C’en est fini du service militaire obligatoire au Maroc. Sa Majesté Mohammed VI en a ainsi décidé, jeudi dernier, par décret. Le ministre de la Communication, qui a annoncé la nouvelle, a indiqué que « cette décision n’a aucun rapport avec les évènements que connaît le Maroc », faisant référence au démantèlement, en juillet dernier, d’un réseau terroriste impliquant des militaires, des gendarmes et un officier de la Sûreté nationale.
Le service civil marocain n’est plus, lui qui n’était déjà pas beaucoup. Jeudi dernier, le Conseil de gouvernement a adopté un décret-loi émis par Sa Majesté Mohammed VI, chef suprême et chef d’Etat major général des Forces armées royales (Far), mettant fin à la conscription avec « effet immédiat ». Mais la décision n’aura que peu de conséquences sur la vie des citoyens marocains, tant le service militaire n’était pas appliqué de façon stricte, officiellement pour des raisons d’ordre budgétaire. Une loi votée en 1999 par le gouvernement Youssoufi rappelait son caractère obligatoire pour les hommes, et volontaire pour les femmes, de même que l’impossibilité pour une personne incorporable de travailler, dans le secteur public ou privé, sans avoir accompli son devoir. Pour la rendre moins contraignante, la loi faisait passer la durée d’incorporation de 18 à 12 mois. Néanmoins, même après cette date, le défaut de carte militaire est resté beaucoup moins invalidant au Maroc que chez le voisin algérien.
« Dans tout mon entourage, parmi mes frères, mes amis, je n’ai jamais vu personne passer son service, assure Ibrahim. Certains travaillent dans l’administration, ils sont recensés, mais ne l’ont jamais fait. Quand il y a des tensions, notamment avec l’Algérie, l’armée réquisitionne littéralement. Mais sinon, il s’agit essentiellement de personnes attirées par l’armée qui font leur conscription », explique le jeune Marocain âgé de 28 ans et qui apprend même l’existence d’un service obligatoire dans son pays. Seules les personnes âgées de plus de 20 ans, contre 19 avant 1999, et disposant au minimum du 2ème cycle de l’enseignement secondaire, étaient en théorie incorporables. Etaient exemptés de service les soutiens de famille, les personnes jugées « inaptes » et celles ayant des antécédents judiciaires. Quant aux citoyens convoqués hostiles à leur incorporation, ils risquaient une amende de 1 200 dirhams (environ 108 euros) et une peine de prison pouvant aller de 8 jours à un mois ferme.
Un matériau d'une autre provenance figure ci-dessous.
/-- The queue that Table 14.2's record binds: its shaper is full, and its RATE and BURST come into force at the next refill, as R410
says of Q_BIND (R408). Log 19 (DEDUCED). -/
def boundQueue (old : Queue) (fn level egress weight cls rate burst : Nat) (ran : Bool) : Queue :=
  { Queue.reset with
    en := true, fn := fn, level := level, ran := ran, egress := egress, weight := weight, cls := cls,
    tokens := 256 * burst, change := some (rate, burst), bytesSent := old.bytesSent, entriesSent := old.entriesSent }

/-- An unbound queue keeps its counters only. -/
def unboundQueue (old : Queue) : Queue :=
  { Queue.reset with bytesSent := old.bytesSent, entriesSent := old.entriesSent }

/-- Q_BIND (R399, R400): a head that is there keeps its tag, but for a change of LEVEL. -/
def execQBind (m : Mbx) (s : State) : Host.Outcome State Fault Refusal :=
  runCmd m .pf [(32, 10), (44, 8)] (fun s =>
    let r := (mbytes m).drop 32
    let hq := fld r 0 2
    let fn := fld r 2 1
    let level := fld r 3 1 % 4
    let ran := bitAt (fld r 3 1) 2
    let egress := fld r 4 2
    let weight := fld r 6 2
    let cls := fld r 8 2
    let rate := fld r 12 4
    let burst := fld r 16 4
    let q := s.queue hq
    let res : Result := { fields := [(8, 8, nextRefill s)], block := none }
    if 8192 ≤ hq ∨ (82 ≤ egress ∧ egress ≠ 0xFFFF) ∨ weight = 0 ∨ (512 ≤ cls ∧ cls ≠ 0xFFFF) ∨ 1048575 < burst ∨ (egress < 8 ∧ fn ≠ 0) ∨
        (ran ∧ fn ≠ 0) ∨ (ran ↔ level ≠ 0) ∨ (cls ≠ 0xFFFF ∧ (s.qclass cls).egress ≠ egress) ∨
        (egress ≠ 0xFFFF ∧ rate ≠ 0 ∧ burst < largestL egress) then refuse stBadParam s
    else if egress = 0xFFFF then
      if q.holdsEntry then refuse stBusy s else (stOk, res, s.setQueue hq (unboundQueue q))
    else if ¬ q.en then (stOk, res, s.setQueue hq (boundQueue q fn level egress weight cls rate burst ran))
    else if q.fn ≠ fn ∨ q.egress ≠ egress then
      if q.holdsEntry then refuse stBusy s
      else (stOk, res, s.setQueue hq (boundQueue q fn level egress weight cls rate burst ran))
    else
      let t := tagFetch s (s.vtime 81 q.level) (tagHead s q)
      let q1 := { t with level := level, ran := ran, weight := weight, cls := cls, change := some (rate, burst) }
      let q2 := if q.level = level then q1 else { q1 with tagged := false, stayed := false, released := false, fetchTag := none }
      (stOk, res, s.setQueue hq q2)) s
La lutte anti-terroriste en cause ?
Ce qui étonne aujourd’hui les Marocains est que le ministère de l’Intérieur avait annoncé en mars dernier, en grande pompe, le démarrage de l’opération de recensement des personnes assujetties au service militaire pour l’année 2007. L’Administration de la défense nationale (ADM), qui convoque les réservistes par le biais de la Gendarmerie nationale, selon ses besoins, avait arrêté un contingent de 5 420 appelés pour l’année 2006. Depuis jeudi, seuls les conscrits qui effectuent actuellement leur service militaire resteront soumis à la législation en vigueur.
Le ministre de la Communication et porte-parole du gouvernement, Nabil Benabdellah, s’est empressé jeudi de préciser que « cette décision n’a aucun rapport avec les évènements que connaît le Maroc ». La semaine passée, le ministre de l’Intérieur, Chakib Benmoussa, a annoncé le démantèlement en juillet d’un réseau terroriste qui « comptait annoncer le jihad dans les montagnes du nord marocain, attaquer des cibles sensibles, des intérêts étrangers et des personnalités marocaines (…) Les terroristes présumés arrêtés sont actuellement 52, dont cinq militaires, trois gendarmes et un officier de la Direction générale de la Sûreté nationale », avait-il précisé. Depuis, quatre femmes en fuite ont été arrêtées, dont deux étaient les épouses de pilotes de la compagnie aérienne nationale Royal Air Maroc.
Joint par téléphone, l’Etat major des Far n’a pas souhaité répondre aux questions d’Afrik.com, notamment sur le mode de recrutement qui va désormais être privilégié.